_EXERCISE INPUTS_.
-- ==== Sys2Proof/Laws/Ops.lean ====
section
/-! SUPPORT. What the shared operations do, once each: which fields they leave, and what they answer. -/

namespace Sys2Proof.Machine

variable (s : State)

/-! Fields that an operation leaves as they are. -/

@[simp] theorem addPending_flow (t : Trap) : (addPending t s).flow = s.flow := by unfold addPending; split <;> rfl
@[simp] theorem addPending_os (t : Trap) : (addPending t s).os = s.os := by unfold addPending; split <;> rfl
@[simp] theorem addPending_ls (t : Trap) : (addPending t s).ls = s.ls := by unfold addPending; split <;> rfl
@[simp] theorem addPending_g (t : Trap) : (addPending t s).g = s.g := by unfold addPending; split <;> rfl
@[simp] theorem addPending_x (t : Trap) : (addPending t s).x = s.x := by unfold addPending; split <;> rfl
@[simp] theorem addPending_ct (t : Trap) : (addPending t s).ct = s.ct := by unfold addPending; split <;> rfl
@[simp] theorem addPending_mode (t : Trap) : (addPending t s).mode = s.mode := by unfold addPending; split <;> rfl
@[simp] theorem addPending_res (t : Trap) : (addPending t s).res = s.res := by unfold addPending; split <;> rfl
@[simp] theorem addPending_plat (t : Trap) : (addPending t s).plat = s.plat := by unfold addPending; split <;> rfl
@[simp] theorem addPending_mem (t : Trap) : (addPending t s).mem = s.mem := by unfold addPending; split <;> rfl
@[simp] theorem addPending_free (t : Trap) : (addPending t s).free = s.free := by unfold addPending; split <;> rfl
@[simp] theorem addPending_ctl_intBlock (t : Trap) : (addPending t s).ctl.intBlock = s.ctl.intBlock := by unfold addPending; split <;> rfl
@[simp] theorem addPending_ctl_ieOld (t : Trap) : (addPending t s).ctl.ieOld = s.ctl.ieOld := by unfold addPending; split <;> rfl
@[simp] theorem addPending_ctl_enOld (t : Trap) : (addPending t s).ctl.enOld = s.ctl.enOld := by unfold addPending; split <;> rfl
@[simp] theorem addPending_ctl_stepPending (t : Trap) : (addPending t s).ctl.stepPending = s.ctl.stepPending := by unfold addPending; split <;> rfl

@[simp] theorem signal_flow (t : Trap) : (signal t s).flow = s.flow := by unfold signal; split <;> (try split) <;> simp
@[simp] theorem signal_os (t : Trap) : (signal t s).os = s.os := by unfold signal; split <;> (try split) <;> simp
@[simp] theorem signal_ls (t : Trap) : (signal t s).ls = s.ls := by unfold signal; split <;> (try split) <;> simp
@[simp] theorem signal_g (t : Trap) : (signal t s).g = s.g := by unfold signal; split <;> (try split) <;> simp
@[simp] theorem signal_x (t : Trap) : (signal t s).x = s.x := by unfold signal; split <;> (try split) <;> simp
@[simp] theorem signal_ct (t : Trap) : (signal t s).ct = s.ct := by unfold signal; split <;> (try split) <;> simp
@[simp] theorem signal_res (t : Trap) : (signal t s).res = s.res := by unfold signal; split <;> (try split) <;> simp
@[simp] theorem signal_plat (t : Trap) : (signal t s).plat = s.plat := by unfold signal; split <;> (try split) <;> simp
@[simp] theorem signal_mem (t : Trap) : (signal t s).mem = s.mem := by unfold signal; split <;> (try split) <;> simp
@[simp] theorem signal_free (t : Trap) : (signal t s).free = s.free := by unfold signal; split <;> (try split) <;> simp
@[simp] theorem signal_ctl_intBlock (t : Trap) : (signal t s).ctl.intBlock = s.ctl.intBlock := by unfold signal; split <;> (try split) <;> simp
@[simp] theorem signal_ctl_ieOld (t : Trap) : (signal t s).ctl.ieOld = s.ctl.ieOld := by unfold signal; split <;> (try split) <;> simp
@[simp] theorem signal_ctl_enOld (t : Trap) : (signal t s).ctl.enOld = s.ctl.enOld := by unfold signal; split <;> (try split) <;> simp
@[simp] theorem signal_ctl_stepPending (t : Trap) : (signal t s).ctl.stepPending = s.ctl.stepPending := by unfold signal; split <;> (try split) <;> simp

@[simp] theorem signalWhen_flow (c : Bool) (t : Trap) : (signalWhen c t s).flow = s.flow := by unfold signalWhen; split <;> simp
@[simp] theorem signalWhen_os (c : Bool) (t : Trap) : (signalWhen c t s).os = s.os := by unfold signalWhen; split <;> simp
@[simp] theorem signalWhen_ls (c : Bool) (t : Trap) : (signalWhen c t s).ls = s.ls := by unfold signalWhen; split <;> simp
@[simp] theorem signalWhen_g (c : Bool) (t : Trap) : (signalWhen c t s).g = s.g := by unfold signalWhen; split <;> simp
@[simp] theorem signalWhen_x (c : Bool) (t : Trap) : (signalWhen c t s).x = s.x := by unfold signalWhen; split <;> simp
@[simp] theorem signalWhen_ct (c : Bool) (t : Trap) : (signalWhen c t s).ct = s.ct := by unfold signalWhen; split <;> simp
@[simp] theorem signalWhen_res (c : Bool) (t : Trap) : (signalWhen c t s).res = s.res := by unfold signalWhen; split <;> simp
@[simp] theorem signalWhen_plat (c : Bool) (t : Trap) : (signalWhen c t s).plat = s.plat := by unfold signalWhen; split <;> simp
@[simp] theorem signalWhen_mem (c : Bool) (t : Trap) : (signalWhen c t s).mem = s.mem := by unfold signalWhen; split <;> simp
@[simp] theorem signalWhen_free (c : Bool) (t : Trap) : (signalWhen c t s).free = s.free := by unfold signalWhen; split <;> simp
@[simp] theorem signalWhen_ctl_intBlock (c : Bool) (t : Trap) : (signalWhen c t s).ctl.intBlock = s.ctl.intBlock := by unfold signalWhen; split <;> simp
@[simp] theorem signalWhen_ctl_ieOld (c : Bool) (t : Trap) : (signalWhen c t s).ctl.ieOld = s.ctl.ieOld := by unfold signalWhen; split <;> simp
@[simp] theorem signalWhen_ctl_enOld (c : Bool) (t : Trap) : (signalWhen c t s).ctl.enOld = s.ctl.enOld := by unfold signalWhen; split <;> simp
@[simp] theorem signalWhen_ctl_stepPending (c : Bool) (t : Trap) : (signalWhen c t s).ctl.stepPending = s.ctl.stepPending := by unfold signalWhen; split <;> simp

_TASK TO CARRY OUT_. Within the data above, the span starting at the line containing "s.ls := by unfold addPending; split <;> rfl" and ending at the line containing "s.plat := by unfold addPending; split <;> rfl" is to be retyped exactly, with no other lines.

_RESULT_.
@[simp] theorem addPending_ls (t : Trap) : (addPending t s).ls = s.ls := by unfold addPending; split <;> rfl
@[simp] theorem addPending_g (t : Trap) : (addPending t s).g = s.g := by unfold addPending; split <;> rfl
@[simp] theorem addPending_x (t : Trap) : (addPending t s).x = s.x := by unfold addPending; split <;> rfl
@[simp] theorem addPending_ct (t : Trap) : (addPending t s).ct = s.ct := by unfold addPending; split <;> rfl
@[simp] theorem addPending_mode (t : Trap) : (addPending t s).mode = s.mode := by unfold addPending; split <;> rfl
@[simp] theorem addPending_res (t : Trap) : (addPending t s).res = s.res := by unfold addPending; split <;> rfl
@[simp] theorem addPending_plat (t : Trap) : (addPending t s).plat = s.plat := by unfold addPending; split <;> rfl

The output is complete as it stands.